Error in POST selected option value

i post this form into the next php page but only the by default value is posting plz help me to solve dis

<FORM name='myForm' method='post' id="myForm" action="so_entry2.php">
            
              <select name='select' class='selectpicker' id='select'>
                   <option value='0'><------select------></option>
                            
                  <?php $query11=pg_query($connect,"select emp_code, name from users where post='Dealing hand' ");
                  while ($stmt11 = pg_fetch_assoc($query11))
                    {  $emp_code=$stmt11["emp_code"];
                        $emp_name=$stmt11["name"];
                   
                    print" <option value='$emp_code'>$emp_name [$emp_code]</option>";
                     } ?>
           
              <option value='4'>DD</option>
          
            <option value='5'>JD</option>
             <option value='6'>Director</option>
            <option value='7'>VO</option>
            <option value='8'>CVO</option>
            
        </select>
            <button name=forward>Forward</button> 
   </form>  <?php if(isset($_POST['forward']))
{    
   echo   $forward= $_POST['select'];
}?>

when i select any options it posts only by default value that is 0
now in the next page that is on the so_entry2.php

here after clicking the button only 0 value is posting
Thanks in advance

What does the resulting html code for the form look like? Check that the while is working properly by checking the html of the select element.

yes while is working properly
my prblm is that select is posting by default first value

Is this where you get the zero output from?

   echo   $forward= $_POST['select'];

If so, isn’t that correct because $forward is not defined, and therefore will never be the same as your $_POST value?

so whts the solution? please tell me

Well, that line of code is displaying the result of comparing $forward to the value of $_POST['select'] - do you want to do that in that location? I can’t see what function it would have, but then people don’t always put all their code up, so maybe there’s more after that bit.

Can you show the code for so_entry2.php?

if(isset($_POST[‘forward’]))
{

  echo   $forward= $_POST['select'];

die();
}

code of so_entry2.php

It’s a good idea to first sanitise the data, then you can echo the variable once it is defined.

$forward = preg_replace('#[^0-9]#i', '', $_POST["select"]) ; // if expecting an integer
echo $forward ; 

Also there is a minor html error to fix:-

<form>  <?php if(isset($_POST['forward']))

The closing form tag should have a slash: </form>

it still not working

I still think you need to split this

  echo   $forward= $_POST['select'];

into

  $forward= $_POST['select'];
  echo $forward;

As I read it (which might not be correct), your echo() statement shows the result of assigning a value from the form to $forward, not the value of that form variable.

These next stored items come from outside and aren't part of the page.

/-! ## Commands, events and steps -/

theorem exec_keeps_inv {s t : State} (h : s.Inv) {i : Instr} (hnext : exec i s = .next t) : t.Inv := by
  obtain ⟨r, rsp, -, rfl⟩ | ⟨-, res, hanswer, rfl⟩ := exec_next_cases i s t hnext
  · exact h.complete_empty (validateStatus_isRow s.cfg r rsp)
  · exact h.deliver_answer hanswer

theorem State.Inv.resetBlock {s : State} (h : s.Inv) : s.resetBlock.Inv := h.complete_empty rfl

theorem issue_keeps_inv {s t : State} (h : s.Inv) {e : HostEvent} (hnext : issue e s = .next t) : t.Inv := by
  cases e with
  | packet p =>
    cases hp : decodePacket p with
    | ok i => exact exec_keeps_inv h ((issue_packet_of_decode p i s hp).symm.trans hnext)
    | error err =>
      obtain rfl := next_unique (issue_packet_of_error p err s hp) hnext
      exact h.rejectPacket hp
  | command i => exact exec_keeps_inv h hnext
  | reset =>
    obtain rfl := Host.Outcome.next.inj hnext
    exact h.resetBlock
  | resetInside p =>
    obtain rfl := Host.Outcome.next.inj hnext
    exact h.resetBlock

/-- Settles O38: an idle step keeps the state, and every event keeps the invariant. -/
theorem stepKeepsInvariant : Obligations.StepKeepsInvariant := by
  unfold Obligations.StepKeepsInvariant
  intro s t h hnext
  cases hpending : s.pending with
  | nil =>
    obtain rfl := next_unique (step_of_pending_nil s hpending) hnext
    exact h
  | cons e rest =>
    rw [step_of_pending_cons s e rest hpending] at hnext
    exact issue_keeps_inv (h.set_pending rest) hnext

end Sys2Proof.Machine
end

section
/-! Reset and the hazards of a transaction (70_reset_and_hazards.md R150, R153, R154). -/

namespace Sys2Proof.Machine

/-- What VALIDATE's OK says of the response: it repeats the request's start address and number of values
(41_validator.md R111). -/
theorem response_of_exec_validate (r : Req) (rsp : Rsp) (s u : State) (hnext : exec (.validate r rsp) s = .next u)
    (hok : u.status.code = .ok) : r.start = rsp.start ∧ r.data.length = rsp.count.toNat := by
  obtain rfl := next_unique (exec_validate r rsp s) hnext
  exact (validateStatus_code_eq_ok_iff r rsp).mp hok

/-- Settles O31: ENCODE put the frame of the sent request in OUT, and by the duty of R153 (log 20) that is the request
VALIDATE compared the response with. -/
theorem acceptedResponseAnswersSentFrame : Obligations.AcceptedResponseAnswersSentFrame := by
  unfold Obligations.AcceptedResponseAnswersSentFrame
  intro x s s' t u hduties _ hencode hsentOk hvalidate hrspOk
  obtain ⟨hsame, hvariant⟩ := hduties
  obtain ⟨-, hframe⟩ := WF_of_exec_encode x.sent s t hencode hsentOk
  obtain ⟨hstart, hcount⟩ := response_of_exec_validate x.validated x.rsp s' u hvalidate hrspOk
  rw [hsame] at hstart hcount
  rw [hframe, byteAt_wireFrame_functionCode, halfAt_wireFrame_start, halfAt_wireFrame_count, hcount,
    BitVec.ofNat_toNat, BitVec.setWidth_eq]
  exact ⟨hvariant, hstart.symm, rfl⟩

@[simp] theorem issue_reset (s : State) : issue .reset s = .next s.resetBlock := rfl

/-- A command that a reset overtakes leaves the effect of the reset alone (log 9). -/
@[simp] theorem issue_resetInside (p : List Byte) (s : State) : issue (.resetInside p) s = issue .reset s := rfl

/-- Settles O11: the event is taken off and the block reset; an overtaken command is issued as the reset is. -/
theorem resetRestoresLatches : Obligations.ResetRestoresLatches := by
  unfold Obligations.ResetRestoresLatches
  refine ⟨fun s rest hpending => ?between, fun s p rest => ?overtaken⟩
  case between =>
    rw [step_of_pending_cons s .reset rest hpending, issue_reset]
    rfl
  case overtaken =>
    rw [step_of_pending_cons _ (.resetInside p) rest rfl, step_of_pending_cons _ .reset rest rfl, issue_resetInside]

end Sys2Proof.Machine
end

it still not working dude…

Your button name attribute is missing quotes (validate the html), also this should not be necessary, as submit should be the default type for a button, but to be safe:-

<button name="forward" type="submit">Forward</button> 

And a better test for form submission is:-

if ($_SERVER['REQUEST_METHOD'] == 'POST') {}

let me tell u one thing there are multiple forward options in the main page i guess it will unable to take the id that is which forward i m doing

Stick a hidden form variable in to decide which form was submitted, if they all go to the same place.

Any chance there are html typos in any of the rest of the code, like the incorrect closing form tag that @SamA74 noticed? That could affect things.

That may be it, the name should be unique.

i test the code… for single forward options it is correct but for multiple options its nt working

show me some code

Did you run the html through the validator? I picked up a couple of errors, but if that’s not the whole page there may be more.

Sorry, do you mean that you have multiple forms on the page, and you have options within them, but only one of them gets passed through? If that’s true, then I don’t think it will work - you’d have to put them all within the same form.

Might be easier to figure out if you could show the actual html code that the php in the first post creates, as @SamA74 said earlier. You could cover the names up if you are concerned about security.

validator is correctly working